I am surprised no one mentioned the fact that this is a BAR!!! Wake up folks!!! This is a BAR!!!
So is TGIF and Applebees....we go there all the time as a family for lunch. :confused:
Mermaid02
08-07-2002, 08:49 AM
Hey.... it was your decision.... I probably would have made a different one..... but it was YOURS to make for YOUR kids...... something I am trying to teach my dd right now is that just because someone's parents have a different philosophy than ours (as far as parenting goes) it doesn't make EITHER one wrong... just DIFFERENT.
I think it does make a difference that the actual "party" wasn't at Hooters..... a birthday Party (cake ice cream etc) there seems like a dumb idea to me.... lunch is different..... I'm not sure why though.
Mark P.
08-07-2002, 09:15 AM
What would have been wrong with TGIFridays? It's older than Chuckie Cheese, and definately more appropriate than Hooters. I get a laugh when Hooters is referred as just a sports bar.

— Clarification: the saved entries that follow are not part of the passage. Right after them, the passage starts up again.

-- ==== Sys2Proof/Certificates/Slice0/Obligations.lean ====
section
/-! DEFINITION. The statements about the engine, from the numbered rules of spec/. Each holds in every state that meets
its hypotheses, with every choice of DMAX and KMAX, every agenda and every free value. -/

namespace Sys2Proof.Machine

/-! ### The words the statements share -/

/-- The command completed without error: BUSY 0, DONE 1, ERR 0, ERRCODE 0, and AFV and BOVR as before
(60_exceptions.md R103; 10_state.md R24, R39). -/
def CompletedOk (s t : State) : Prop :=
  t.status.busy = false ∧ t.status.done = true ∧ t.status.err = false ∧ t.status.errCode = .noError ∧
    t.status.afv = s.status.afv ∧ t.status.bovr = s.status.bovr

/-- The command completed with error e, with AFV and BOVR as before, and nothing but STATUS differs
(60_exceptions.md R104, R108). -/
def FailedWith (e : ErrCode) (s t : State) : Prop :=
  t.status.busy = false ∧ t.status.done = true ∧ t.status.err = true ∧ t.status.errCode = e ∧
    t.status.afv = s.status.afv ∧ t.status.bovr = s.status.bovr ∧ t = { s with status := t.status }

/-- The frame of a number-theory command with destinations ds: no other operand register, no other field of the state
and no byte of memory changes, and the command completed without error. -/
def WroteOnly (ds : List RegIdx) (s t : State) : Prop :=
  CompletedOk s t ∧ t = { s with x := t.x, status := t.status } ∧ (∀ r, r ∉ ds → t.readX r = s.readX r) ∧
    ∀ a, Memory.read t.mem a = Memory.read s.mem a

/-- The result and the frame of a sequence command: each DATA[i], i < DLEN, goes from a pattern x to a pattern y with
R i x y; every byte outside DATA[0 .. DLEN-1] and every other field but STATUS stays; no error. -/
def Transformed (R : Nat → Word → Word → Prop) (s t : State) : Prop :=
  CompletedOk s t ∧ t = { s with mem := t.mem, status := t.status } ∧
    (∀ i, i < uint s.dlen → ∃ x y, s.dataAt i = some x ∧ t.dataAt i = some y ∧ R i x y) ∧
    ∀ a, a < dataAddr 0 ∨ dataAddr (uint s.dlen) ≤ a → Memory.read t.mem a = Memory.read s.mem a

/-- The range guard on an element x that becomes y: in [0, N) it becomes z, outside it stays (R88). -/
def GuardedBy (n : Word) (z : Int) (x y : Word) : Prop :=
  (0 ≤ sint x ∧ sint x < sint n → sint y = z) ∧ (¬(0 ≤ sint x ∧ sint x < sint n) → y = x)

/-- The command answers a next state in which it has failed with e. -/
def Fails (i : Instr) (e : ErrCode) (s : State) : Prop := ∃ t, exec i s = .next t ∧ FailedWith e s t

/-- The first two checks of R84: N, then DLEN. -/
def FailsSharedChecks (i : Instr) (s : State) : Prop :=
  (sint s.n ≤ 0 → Fails i .domain s) ∧ (0 < sint s.n → s.cfg.dmax < uint s.dlen → Fails i .length s)

/-- The checks of R84 on KLEN. -/
def FailsKeyChecks (i : Instr) (s : State) : Prop :=
  (s.sequenceReady → uint s.klen = 0 → Fails i .invalidKey s) ∧
    (s.sequenceReady → s.cfg.kmax < uint s.klen → Fails i .length s)

/-- The five number-theory commands. -/
def numberTheoryCommand : Instr → Bool
  | .mod _ _ _ => true
  | .gcd _ _ _ => true
  | .extgcd _ _ _ => true
  | .modinv _ _ _ => true
  | .modpow _ _ _ _ => true
  | .nop => false
  | .shenc => false
  | .shdec => false
  | .afcfg => false
  | .afenc => false
  | .afdec => false
  | .paenc => false
  | .padec => false

/-- The six sequence commands of R83. -/
def sequenceCommands : List Instr := [.shenc, .shdec, .afenc, .afdec, .paenc, .padec]

/-- A target that the register map maps under parameters c (R44, R45, R46). -/
def Mapped (c : Config) : Target → Prop
  | .data i => i < c.dmax
  | .key i => i < c.kmax
  | _ => True

/-- A host read of 8 bytes at a target's offset. -/
def readOf (t : Target) : Request := .read (BitVec.ofNat 14 t.offset) 8

/-- A host write of v to a target's offset. -/
def writeOf (t : Target) (v : Word) : Request := .write (BitVec.ofNat 14 t.offset) (lanes v)

/-- The targets that hold a value the host may write whole: X, N, SHK, AFA, AFB, KLEN, DLEN, DATA, KEY. -/
def Storable (t : Target) : Prop := t ≠ .cmd ∧ t ≠ .status ∧ t ≠ .ctrl ∧ t ≠ .afainv

/-- The offsets that R49 lists as unmapped. -/
def UnmappedOffset (c : Config) (a : Nat) : Prop :=
  (0x0018 ≤ a ∧ a < 0x0020) ∨ (0x0098 ≤ a ∧ a ≤ 0x0FFF) ∨ (0x1000 + 8 * c.dmax ≤ a ∧ a ≤ 0x1FFF) ∨
    (0x2000 + 8 * c.kmax ≤ a ∧ a ≤ 0x2FFF) ∨ (0x3000 ≤ a ∧ a ≤ 0x3FFF)

/-- The five clauses of R72. -/
def LegalWord (v : Word) : Prop :=
  (opField v).toNat ∈ [0x00, 0x01, 0x02, 0x03, 0x04, 0x05, 0x10, 0x11, 0x12, 0x13, 0x14, 0x15, 0x16] ∧
    rsvField v = 0 ∧
    ((opField v).toNat ∈ [0x01, 0x02, 0x03, 0x04] → rs3Field v = 0) ∧
    ((opField v).toNat ∈ [0x00, 0x10, 0x11, 0x12, 0x13, 0x14, 0x15, 0x16] →
      rdField v = 0 ∧ rs1Field v = 0 ∧ rs2Field v = 0 ∧ rs3Field v = 0) ∧
    ((opField v).toNat = 0x03 → (rdField v).toNat ≤ 5) ∧
    upperField v = 0

/-- The ENGINE has the next turn: the agenda gives it, or is empty. -/
def EngineNext (s : State) : Prop := s.agenda = [] ∨ ∃ rest, s.agenda = .engine :: rest

/-- The step from s is the outcome o of its event, with a fault of the event recorded in u, which is s with the event
taken off the agenda (10_state.md R42; that the record stands in a field of the state is the model's choice, log 16). -/
def StepIs (s u : State) (o : Host.Outcome State Fault Refusal) : Prop :=
  (∀ t, o = .next t → step s = .next t) ∧ (∀ f, o = .fault f → step s = .next { u with fault := some f }) ∧
    ∀ r, o = .refused r → step s = .refused r

/-- The extended Euclid recursion of 40_number_theory.md R80: EE(a, 0) = (a, 1, 0) and
EE(a, b) = (g, y1, x1 - div(a, b) * y1) where (g, x1, y1) = EE(b, mod(a, b)); the fuel bounds its depth. -/
def extRec : Nat → Int → Int → Int × Int × Int
  | 0, a, _ => (a, 1, 0)
  | k + 1, a, b =>
    if b = 0 then (a, 1, 0)
    else
      let r := extRec k b (a % b)
      (r.1, r.2.2, r.2.1 - a / b * r.2.2)

end Sys2Proof.Machine

open Sys2Proof Sys2Proof.Machine

/-! ### Encoding -/

/-- Words written out from the fields of R67 and the opcodes of R71 (the vectors of 95_test_vectors.md) decode to the
commands they stand for, and illegal words decode to none. -/
def Obligations.SpecWordsDecodeToTheirCommands : Prop :=
  decode 0x00000000 = .ok .nop ∧ decode 0x00004301 = .ok (.mod 3 0 1) ∧ decode 0x00004202 = .ok (.gcd 2 0 1) ∧
    decode 0x0001F503 = .ok (.extgcd 5 6 7) ∧ decode 0x00005404 = .ok (.modinv 4 2 1) ∧
    decode 0x00044305 = .ok (.modpow 3 0 1 2) ∧ decode 0x00000010 = .ok .shenc ∧ decode 0x00000012 = .ok .afcfg ∧
    decode 0x00000014 = .ok .afdec ∧ decode 0x00000016 = .ok .padec ∧
    decode 0x00004603 = .error .extgcdDestination ∧ decode 0x00000112 = .error .unusedField ∧
    decode 0x00100000 = .error .reservedField ∧ decode 0x00000006 = .error .unassignedOpcode ∧
    decode 0x0000000100000000 = .error .upperHalf

/-- The decoder reads back the word of every well-formed command, with every operand (R67, R68, R71, R73). -/
def Obligations.DecodeOfEncodeIsTheCommand : Prop :=
  ∀ i : Instr, i.wellFormed = true → decode (cmdWrite (encode i)) = .ok i

/-- Every word that decodes is the encoding of the well-formed command it decodes to: no bit is dropped, and no
command has two words (R65 to R72). -/
def Obligations.DecodedWordIsItsEncoding : Prop :=
  ∀ (v : Word) (i : Instr), decode v = .ok i → i.wellFormed = true ∧ cmdWrite (encode i) = v

/-- R71's match and mask: a word with an empty upper half decodes exactly when it matches some command's mask and, for
EXTGCD, has RD at most 5; and the command it decodes to is one with that opcode. -/
def Obligations.DecodingAgreesWithMatchAndMask : Prop :=
  (∀ v : Word, (∃ i, decode v = .ok i) ↔
    upperField v = 0 ∧
      ∃ i : Instr, v.setWidth 32 &&& i.mask = i.opcode.setWidth 32 ∧ (i.opcode = 0x03 → (rdField v).toNat ≤ 5)) ∧
  ∀ (v : Word) (i : Instr), decode v = .ok i → i.opcode = opField v

/-- R72, R66 and R102: a word decodes exactly when the five clauses hold; an illegal word is accepted while BUSY = 0
like any other, and its completion reports ILLEGAL and changes nothing but STATUS, whatever else the state holds. -/
def Obligations.IllegalWordCompletesWithIllegal : Prop :=
  (∀ v : Word, (∃ i, decode v = .ok i) ↔ LegalWord v) ∧
  (∀ (s : State) (v : Word), ¬LegalWord v → s.status.busy = false →
    ∃ t, busAccess (writeOf .cmd v) s = .next t ∧ t.status.busy = true ∧ t.inflight = v ∧
      t.response = some .okay) ∧
  (∀ s : State, s.status.busy = true → ¬LegalWord s.inflight →
    ∃ t, engineTurn s = .next t ∧ FailedWith .illegal s t)

/-! ### The step -/

/-- When no fault is recorded, the ENGINE has the next turn, a command is in flight and INFLIGHT decodes to i, the step
is exec of i, with the turn taken off the agenda, and a fault of it recorded (R102, R103, R42). -/
def Obligations.StepRunsTheDecodedCommand : Prop :=
  ∀ (s : State) (i : Instr), s.fault = none → s.status.busy = true → decode s.inflight = .ok i → EngineNext s →
    StepIs s { s with agenda := s.agenda.tail } (exec i { s with agenda := s.agenda.tail })

/-- When no fault is recorded, the step serves the oldest request when `rst` is low and records a fault of it, idles when
nothing is to do, and releases the `rst` pin as the agenda says (R14, R42, R58, R117, R119). -/
def Obligations.StepServesTheOldestEvent : Prop :=
  ∀ s : State, s.fault = none →
    (∀ r rest, s.agenda = .bus r :: rest → s.rst = false →
      StepIs s { s with agenda := rest } (busAccess r { s with agenda := rest })) ∧
    (s.agenda = [] → s.status.busy = false → step s = .next s) ∧
    (∀ rest, s.agenda = .engine :: rest → s.status.busy = false → step s = .next { s with agenda := rest }) ∧
    (∀ rest, s.agenda = .pin false :: rest → step s = .next { s with agenda := rest, rst := false })

/-- A command written to CMD while the block is idle, and a turn of the ENGINE after it, run that very command on the
registers and memory as they stood (R27, R38, R101, R103). -/
def Obligations.CmdWriteThenTurnRunsTheCommand : Prop :=
  ∀ (s : State) (i : Instr) (rest : List Event), i.wellFormed = true → s.fault = none → s.status.busy = false →
    s.rst = false → s.agenda = .bus (writeOf .cmd (cmdWrite (encode i))) :: .engine :: rest →
    ∃ u, step s = .next u ∧
      u = { s with
        inflight := cmdWrite (encode i)
        status := { s.status with busy := true, done := false, err := false, errCode := .noError }
        agenda := .engine :: rest
        response := some .okay } ∧
      StepIs u { u with agenda := rest } (exec i { u with agenda := rest })

/-! ### Reset and the invariant -/

/-- R41: after reset every register holds its value of the table, and asserting `rst` brings every state there, a
command in flight included. (INFLIGHT, which the table leaves unspecified, is not named.) And R119: it clears a model
fault. From a faulted state, the first assertion among the events does so, whatever events come before it (that these are
passed over is the model's choice, log 16). -/
def Obligations.ResetLeavesTheValuesOfTheTable : Prop :=
  HoldsResetValues State.reset ∧ State.reset.fault = none ∧
  (∀ (s : State) (rest : List Event), s.agenda = .pin true :: rest →
    ∃ t, step s = .next t ∧ HoldsResetValues t ∧ t.status.busy = false ∧ t.fault = none ∧ t.cfg = s.cfg ∧
      t.agenda = rest) ∧
  ∀ (s : State) (f : Fault) (before after : List Event), s.fault = some f → s.agenda = before ++ .pin true :: after →
    Event.pin true ∉ before →
    ∃ t, step s = .next t ∧ HoldsResetValues t ∧ t.status.busy = false ∧ t.fault = none ∧ t.rst = true ∧
      t.cfg = s.cfg ∧ t.agenda = after

/-- A request made while `rst` is asserted gets no response until the pin changes: without a pin change on the agenda
the step changes nothing, and with one the first change is taken before the request, which stays first (R118, R119;
the order in which the pin and the request are taken is the model's choice, log 6). -/
def Obligations.RequestDuringResetWaits : Prop :=
  ∀ (s : State) (r : Request) (rest : List Event), s.fault = none → s.rst = true → s.agenda = .bus r :: rest →
    ((∀ b, Event.pin b ∉ rest) → step s = .next s) ∧
    (∀ before after b, rest = before ++ .pin b :: after → (∀ c, Event.pin c ∉ before) →
      ∃ t, step s = .next t ∧ t.agenda = .bus r :: (before ++ after) ∧ t.rst = b ∧
        (b = false → t.response = s.response) ∧ (b = true → t.response = none))

/-- The reset state meets the invariant of Sys2Proof/Safety.lean. -/
def Obligations.ResetStateMeetsTheInvariant : Prop := State.reset.Inv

Imo, divorce or not, it was a lame attempt for the Mom at being a 'cool Mom'.
dianeschlicht
08-07-2002, 09:23 AM
I didn't say taking a family there for a lunch was wrong just because it is a bar. What is wrong is that the kids are having a birthday lunch at a bar. Seems a little warped to me.
Blondie
08-07-2002, 09:27 AM
I thought it was an odd request myself...but they all went anyway.
Now throw me to the wolves!:rolleyes:
dianeschlicht
08-07-2002, 09:32 AM
No one is throwing you to the wolves, Blondie. It all worked out all right. I just think it was poor judgement on the mother's part. Twelve is still a child in my eyes. They grow up too fast anyway.

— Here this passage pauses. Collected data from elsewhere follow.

-- ==== Sys2Proof/Laws/Run.lean ====
section
/-! SUPPORT. What a step can be, and what a run of several steps does, by its first step. -/

namespace Sys2Proof.Laws

theorem run_next (M : Host.Core) {k : Nat} {s t : M.State} (h : M.step s = .next t) :
    Host.Core.run M (k + 1) s = Host.Core.run M k t := by
  rw [Host.Core.run, h]

theorem run_fault (M : Host.Core) {k : Nat} {s : M.State} {f : M.Fault} (h : M.step s = .fault f) :
    Host.Core.run M (k + 1) s = .fault f := by
  rw [Host.Core.run, h]

theorem run_refused (M : Host.Core) {k : Nat} {s : M.State} {r : M.Refusal} (h : M.step s = .refused r) :
    Host.Core.run M (k + 1) s = .refused r := by
  rw [Host.Core.run, h]

/-- A run of the engine of k + 1 steps whose first step answers t is a run of k steps from t. -/
theorem core_run_next {k : Nat} {s t : Machine.State} (h : Machine.step s = .next t) :
    Host.Core.run Sys2Proof.core (k + 1) s = Host.Core.run Sys2Proof.core k t := run_next Sys2Proof.core h

/-- A run of the engine whose first step faults has faulted. -/
theorem core_run_fault {k : Nat} {s : Machine.State} {f : Machine.Fault} (h : Machine.step s = .fault f) :
    Host.Core.run Sys2Proof.core (k + 1) s = .fault f := run_fault Sys2Proof.core h

open Sys2Proof.Machine in
/-- What a step is: with no fault recorded, the next event, and a fault of it recorded; else a turn of the faulted block. -/
theorem step_cases (s : Machine.State) :
    (s.fault = none ∧ step s = ordinaryTurn s) ∨
    ∃ f, s.fault = some f ∧ step s = faultedTurn f s := by
  unfold step
  cases h : s.fault with
  | none => exact .inl ⟨rfl, rfl⟩
  | some f => exact .inr ⟨f, rfl, rfl⟩

end Sys2Proof.Laws
end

BLONDIE, I think that you made a good decision, but I certainly would have supported you if you chose for them NOT to attend. Hey, we ALL know that parenting is tough!!!!!!!! I support ANY parent who makes their best call in an effort to love and care for their children.
Kids today are frankly inundated with all types of sexual messages............from TV, media, peers, entertainers (Britney;) ) and the like. I don't think that simple exposure over a lunch to some attractive waitresses provides any more stimulus than going to a WDW pool..........where young girls and women often FLAUNT sexuality rather than serve food!!!!!:) :) :)
pollyanna
08-07-2002, 10:13 AM
Now Blondie.....I'm thinking you knew EXACTLY what reaction this post would draw from "this" board. Right?
CaliforniaDreaming
08-07-2002, 10:27 AM
Blondie, I think your decision. :) I was 12 the first (and only) time I've been there. It was with my cousin! He wanted to take me to this "great" restaurant! LOL - I've often wanted to go into the one in Lake Buena Vista (pretty close to Disney - it's on Palm Parkway), passed it many times!
Serena
08-07-2002, 11:04 AM
I think I would have done the same Blondie. My objections are not big enough to spoil the kids' day.
POLLY ANN
08-07-2002, 11:15 AM
Hey, there's nothing like peer pressure.
Buckalew
08-07-2002, 01:56 PM
Blondie,
I don't think anyone would pin the "DIS shame button" on you (do we have one of those??!!) I think you have to make your own decisions for your children and that is what you did. From anything I have ever heard you say about you and your family, you are a very good and wise mom. {{{hugs}}} to you, Blondie. :D
Saffron
08-07-2002, 02:59 PM
Buckalew said:
I think you have to make your own decisions for your children and that is what you did. From anything I have ever heard you say about you and your family, you are a very good and wise mom.
I agree. :) :) :)
John Smith1
08-08-2002, 04:49 PM
Wow, I just found this..
Hooters is a sponsor of my station and yes, I've frequented there a few times, myself. But to have a 12yo think this is the place to go or a male rite of passage of some sort, I don't think so.
I'm sure your kids survived the trip, though, Blondie, and kids who have been raised correctly will not all of a sudden CHANGE with one trip to this place. I think keeping them from it would've made them want to go even MORE.
My only concern is with the woman who initiated this thing. Playing the 'male role' due to a divorce? I hope she wasn't thinking that this would make her a "guy"!
My son is 7, 5 years from now I intend to make a better choice!